On ne la voit pas sur les circuits, ni en tête des ventes. Pourtant, la Honda Dominator NX, c’est une des rares motos capables de tenir la route, le sentier et même le parking de la grande surface sans se démonter. Un vrai couteau suisse mécanique, là où d’autres jouent les casse-cou pour rien. Pas de gadgets, pas d’électronique invasive : juste un moteur, un cadre, et l’envie de rouler.

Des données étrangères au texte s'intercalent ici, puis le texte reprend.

/-! ## `report` -/

@[simp] theorem State.report_booted (s : State) (r : Report) : (s.report r).booted = s.booted := rfl
@[simp] theorem State.report_recovery (s : State) (r : Report) : (s.report r).recovery = s.recovery := rfl
@[simp] theorem State.report_cycle (s : State) (r : Report) : (s.report r).cycle = s.cycle := rfl
@[simp] theorem State.report_time (s : State) (r : Report) : (s.report r).time = s.time := rfl
@[simp] theorem State.report_turn (s : State) (r : Report) : (s.report r).turn = s.turn := rfl
@[simp] theorem State.report_inbox (s : State) (r : Report) : (s.report r).inbox = s.inbox := rfl
@[simp] theorem State.report_actCore (s : State) (r : Report) : (s.report r).actCore = s.actCore := rfl
@[simp] theorem State.report_actSlot (s : State) (r : Report) : (s.report r).actSlot = s.actSlot := rfl
@[simp] theorem State.report_freeCount (s : State) (r : Report) : (s.report r).freeCount = s.freeCount := rfl
@[simp] theorem State.report_nextId (s : State) (r : Report) : (s.report r).nextId = s.nextId := rfl
@[simp] theorem State.report_ptsTicks (s : State) (r : Report) : (s.report r).ptsTicks = s.ptsTicks := rfl
@[simp] theorem State.report_idle (s : State) (r : Report) : (s.report r).idle = s.idle := rfl
@[simp] theorem State.report_cap (s : State) (r : Report) : (s.report r).cap = s.cap := rfl
@[simp] theorem State.report_share (s : State) (r : Report) : (s.report r).share = s.share := rfl
@[simp] theorem State.report_alarm (s : State) (r : Report) : (s.report r).alarm = s.alarm := rfl
@[simp] theorem State.report_cores (s : State) (r : Report) : (s.report r).cores = s.cores := rfl
@[simp] theorem State.report_setts (s : State) (r : Report) : (s.report r).setts = s.setts := rfl
@[simp] theorem State.report_mem (s : State) (r : Report) : (s.report r).mem = s.mem := rfl
@[simp] theorem State.report_poison (s : State) (r : Report) : (s.report r).poison = s.poison := rfl
@[simp] theorem State.report_unsettled (s : State) (r : Report) : (s.report r).unsettled = s.unsettled := rfl
@[simp] theorem State.report_home (s : State) (r : Report) : (s.report r).home = s.home := rfl
@[simp] theorem State.report_homeFloor (s : State) (r : Report) : (s.report r).homeFloor = s.homeFloor := rfl
@[simp] theorem State.report_l2hts (s : State) (r : Report) : (s.report r).l2hts = s.l2hts := rfl
@[simp] theorem State.report_llchts (s : State) (r : Report) : (s.report r).llchts = s.llchts := rfl
@[simp] theorem State.report_l2 (s : State) (r : Report) : (s.report r).l2 = s.l2 := rfl
@[simp] theorem State.report_llc (s : State) (r : Report) : (s.report r).llc = s.llc := rfl
@[simp] theorem State.report_walks (s : State) (r : Report) : (s.report r).walks = s.walks := rfl
@[simp] theorem State.report_inflight (s : State) (r : Report) : (s.report r).inflight = s.inflight := rfl
@[simp] theorem State.report_settling (s : State) (r : Report) : (s.report r).settling = s.settling := rfl
@[simp] theorem State.report_units (s : State) (r : Report) : (s.report r).units = s.units := rfl
@[simp] theorem State.report_homeTab (s : State) (r : Report) : (s.report r).homeTab = s.homeTab := rfl
@[simp] theorem State.report_worlds (s : State) (r : Report) : (s.report r).worlds = s.worlds := rfl
@[simp] theorem State.report_gangs (s : State) (r : Report) : (s.report r).gangs = s.gangs := rfl
@[simp] theorem State.report_queues (s : State) (r : Report) : (s.report r).queues = s.queues := rfl
@[simp] theorem State.report_feUnits (s : State) (r : Report) : (s.report r).feUnits = s.feUnits := rfl
@[simp] theorem State.report_feStamp (s : State) (r : Report) : (s.report r).feStamp = s.feStamp := rfl
@[simp] theorem State.report_shoots (s : State) (r : Report) : (s.report r).shoots = s.shoots := rfl
@[simp] theorem State.report_burrows (s : State) (r : Report) : (s.report r).burrows = s.burrows := rfl
@[simp] theorem State.report_fmtWins (s : State) (r : Report) : (s.report r).fmtWins = s.fmtWins := rfl
@[simp] theorem State.report_fabIn (s : State) (r : Report) : (s.report r).fabIn = s.fabIn := rfl
@[simp] theorem State.report_spoils (s : State) (r : Report) : (s.report r).spoils = s.spoils := rfl
@[simp] theorem State.report_exports (s : State) (r : Report) : (s.report r).exports = s.exports := rfl
@[simp] theorem State.report_keys (s : State) (r : Report) : (s.report r).keys = s.keys := rfl
@[simp] theorem State.report_links (s : State) (r : Report) : (s.report r).links = s.links := rfl
@[simp] theorem State.report_journal (s : State) (r : Report) : (s.report r).journal = s.journal := rfl
@[simp] theorem State.report_ovf (s : State) (r : Report) : (s.report r).ovf = s.ovf := rfl
@[simp] theorem State.report_coalesce (s : State) (r : Report) : (s.report r).coalesce = s.coalesce := rfl
@[simp] theorem State.report_bootCount (s : State) (r : Report) : (s.report r).bootCount = s.bootCount := rfl
@[simp] theorem State.report_config (s : State) (r : Report) : (s.report r).config = s.config := rfl
@[simp] theorem State.report_pendingConfig (s : State) (r : Report) : (s.report r).pendingConfig = s.pendingConfig := rfl
@[simp] theorem State.report_platformLog (s : State) (r : Report) : (s.report r).platformLog = s.platformLog := rfl
@[simp] theorem State.report_reports (s : State) (r : Report) : (s.report r).reports = s.reports ++ [r] := rfl
@[simp] theorem State.report_residencySeq (s : State) (r : Report) : (s.report r).residencySeq = s.residencySeq := rfl
@[simp] theorem State.report_residencyDue (s : State) (r : Report) : (s.report r).residencyDue = s.residencyDue := rfl
@[simp] theorem State.report_memScanDue (s : State) (r : Report) : (s.report r).memScanDue = s.memScanDue := rfl
@[simp] theorem State.report_capDue (s : State) (r : Report) : (s.report r).capDue = s.capDue := rfl

/-! ## Derived updates -/

theorem State.modCore_eq (s : State) (c : Nat) (f : Core → Core) : s.modCore c f = s.putCore c (f (s.core c)) := rfl
theorem State.modSlot_eq (s : State) (c i : Nat) (f : Slot → Slot) :
    s.modSlot c i f = s.putCore c ((s.core c).putSlot i (f (s.slot c i))) := rfl
theorem State.modTask_eq (s : State) (c w : Nat) (f : Task → Task) :
    s.modTask c w f = s.putCore c ((s.core c).putTask w (f (s.task c w))) := rfl
theorem State.modCurSlot_eq (s : State) (f : Slot → Slot) :
    s.modCurSlot f = s.putCore s.actCore (s.cur.putSlot s.actSlot (f s.curSlot)) := rfl
theorem State.modCurTask_eq (s : State) (f : Task → Task) :
    s.modCurTask f = s.putCore s.actCore (s.cur.putTask s.curWs (f s.curTask)) := rfl

/-! ## Accessors after puts -/

@[simp] theorem State.core_putCore_same (s : State) (c : Nat) (k : Core) : (s.putCore c k).core c = k := by
  simp [State.core]
theorem State.core_putCore_ne (s : State) {c d : Nat} (k : Core) (h : d ≠ c) : (s.putCore c k).core d = s.core d := by
  simp [State.core, AMap.get_put_ne _ _ _ h]
theorem State.core_putCore (s : State) (c d : Nat) (k : Core) :
    (s.putCore c k).core d = if d = c then k else s.core d := by
  simp [State.core, AMap.get_put]
@[simp] theorem State.putCore_putCore (s : State) (c : Nat) (k l : Core) : (s.putCore c k).putCore c l = s.putCore c l := by
  simp [State.putCore]
@[simp] theorem State.sett_putSett_same (s : State) (c : Nat) (k : Sett) : (s.putSett c k).sett c = k := by
  simp [State.sett]
theorem State.sett_putSett (s : State) (c d : Nat) (k : Sett) : (s.putSett c k).sett d = if d = c then k else s.sett d := by
  simp [State.sett, AMap.get_put]
@[simp] theorem State.world_putWorld_same (s : State) (c : Nat) (k : World) : (s.putWorld c k).world c = k := by
  simp [State.world]
theorem State.world_putWorld (s : State) (c d : Nat) (k : World) : (s.putWorld c k).world d = if d = c then k else s.world d := by
  simp [State.world, AMap.get_put]
@[simp] theorem State.gang_putGang_same (s : State) (c : Nat) (k : Gang) : (s.putGang c k).gang c = k := by
  simp [State.gang]
theorem State.gang_putGang (s : State) (c d : Nat) (k : Gang) : (s.putGang c k).gang d = if d = c then k else s.gang d := by
  simp [State.gang, AMap.get_put]
@[simp] theorem State.queue_putQueue_same (s : State) (c : Nat) (k : Queue) : (s.putQueue c k).queue c = k := by
  simp [State.queue]
theorem State.queue_putQueue (s : State) (c d : Nat) (k : Queue) : (s.putQueue c k).queue d = if d = c then k else s.queue d := by
  simp [State.queue, AMap.get_put]
@[simp] theorem State.sett_putCore (s : State) (c : Nat) (k : Core) (y : Nat) : (s.putCore c k).sett y = s.sett y := rfl
@[simp] theorem State.world_putCore (s : State) (c : Nat) (k : Core) (y : Nat) : (s.putCore c k).world y = s.world y := rfl
@[simp] theorem State.gang_putCore (s : State) (c : Nat) (k : Core) (y : Nat) : (s.putCore c k).gang y = s.gang y := rfl
@[simp] theorem State.queue_putCore (s : State) (c : Nat) (k : Core) (y : Nat) : (s.putCore c k).queue y = s.queue y := rfl
@[simp] theorem State.core_putSett (s : State) (n : Nat) (t : Sett) (y : Nat) : (s.putSett n t).core y = s.core y := rfl
@[simp] theorem State.world_putSett (s : State) (n : Nat) (t : Sett) (y : Nat) : (s.putSett n t).world y = s.world y := rfl
@[simp] theorem State.gang_putSett (s : State) (n : Nat) (t : Sett) (y : Nat) : (s.putSett n t).gang y = s.gang y := rfl
@[simp] theorem State.queue_putSett (s : State) (n : Nat) (t : Sett) (y : Nat) : (s.putSett n t).queue y = s.queue y := rfl
@[simp] theorem State.core_putWorld (s : State) (w : Nat) (x : World) (y : Nat) : (s.putWorld w x).core y = s.core y := rfl
@[simp] theorem State.sett_putWorld (s : State) (w : Nat) (x : World) (y : Nat) : (s.putWorld w x).sett y = s.sett y := rfl
@[simp] theorem State.gang_putWorld (s : State) (w : Nat) (x : World) (y : Nat) : (s.putWorld w x).gang y = s.gang y := rfl
@[simp] theorem State.queue_putWorld (s : State) (w : Nat) (x : World) (y : Nat) : (s.putWorld w x).queue y = s.queue y := rfl
@[simp] theorem State.core_putGang (s : State) (g : Nat) (x : Gang) (y : Nat) : (s.putGang g x).core y = s.core y := rfl
@[simp] theorem State.sett_putGang (s : State) (g : Nat) (x : Gang) (y : Nat) : (s.putGang g x).sett y = s.sett y := rfl
@[simp] theorem State.world_putGang (s : State) (g : Nat) (x : Gang) (y : Nat) : (s.putGang g x).world y = s.world y := rfl
@[simp] theorem State.queue_putGang (s : State) (g : Nat) (x : Gang) (y : Nat) : (s.putGang g x).queue y = s.queue y := rfl
@[simp] theorem State.core_putQueue (s : State) (q : Nat) (x : Queue) (y : Nat) : (s.putQueue q x).core y = s.core y := rfl
@[simp] theorem State.sett_putQueue (s : State) (q : Nat) (x : Queue) (y : Nat) : (s.putQueue q x).sett y = s.sett y := rfl
@[simp] theorem State.world_putQueue (s : State) (q : Nat) (x : Queue) (y : Nat) : (s.putQueue q x).world y = s.world y := rfl
@[simp] theorem State.gang_putQueue (s : State) (q : Nat) (x : Queue) (y : Nat) : (s.putQueue q x).gang y = s.gang y := rfl
@[simp] theorem State.core_report (s : State) (r : Report) (y : Nat) : (s.report r).core y = s.core y := rfl
@[simp] theorem State.sett_report (s : State) (r : Report) (y : Nat) : (s.report r).sett y = s.sett y := rfl
@[simp] theorem State.world_report (s : State) (r : Report) (y : Nat) : (s.report r).world y = s.world y := rfl
@[simp] theorem State.gang_report (s : State) (r : Report) (y : Nat) : (s.report r).gang y = s.gang y := rfl
@[simp] theorem State.queue_report (s : State) (r : Report) (y : Nat) : (s.report r).queue y = s.queue y := rfl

Pourquoi la Honda Dominator NX reste une référence du trail
Un moteur monocylindre qui a du souffle
Chez les trails mécaniques, le moteur RFVC de 644 cm³ reste un cas d’école. Refroidi par air, simple, robuste, il livre un couple généreux dès les bas régimes – idéal pour sortir d’un chemin boueux sans s’énerver. Ce n’est pas un turbo, mais il n’en a pas besoin. Il tourne rond, consomme peu pour sa cylindrée, et surtout, il tient la distance. Pour dénicher une bonne affaire ou comparer les cotes actuelles du marché, vous pouvez consulter des annuaires spécialisés comme babayama-automobile.com.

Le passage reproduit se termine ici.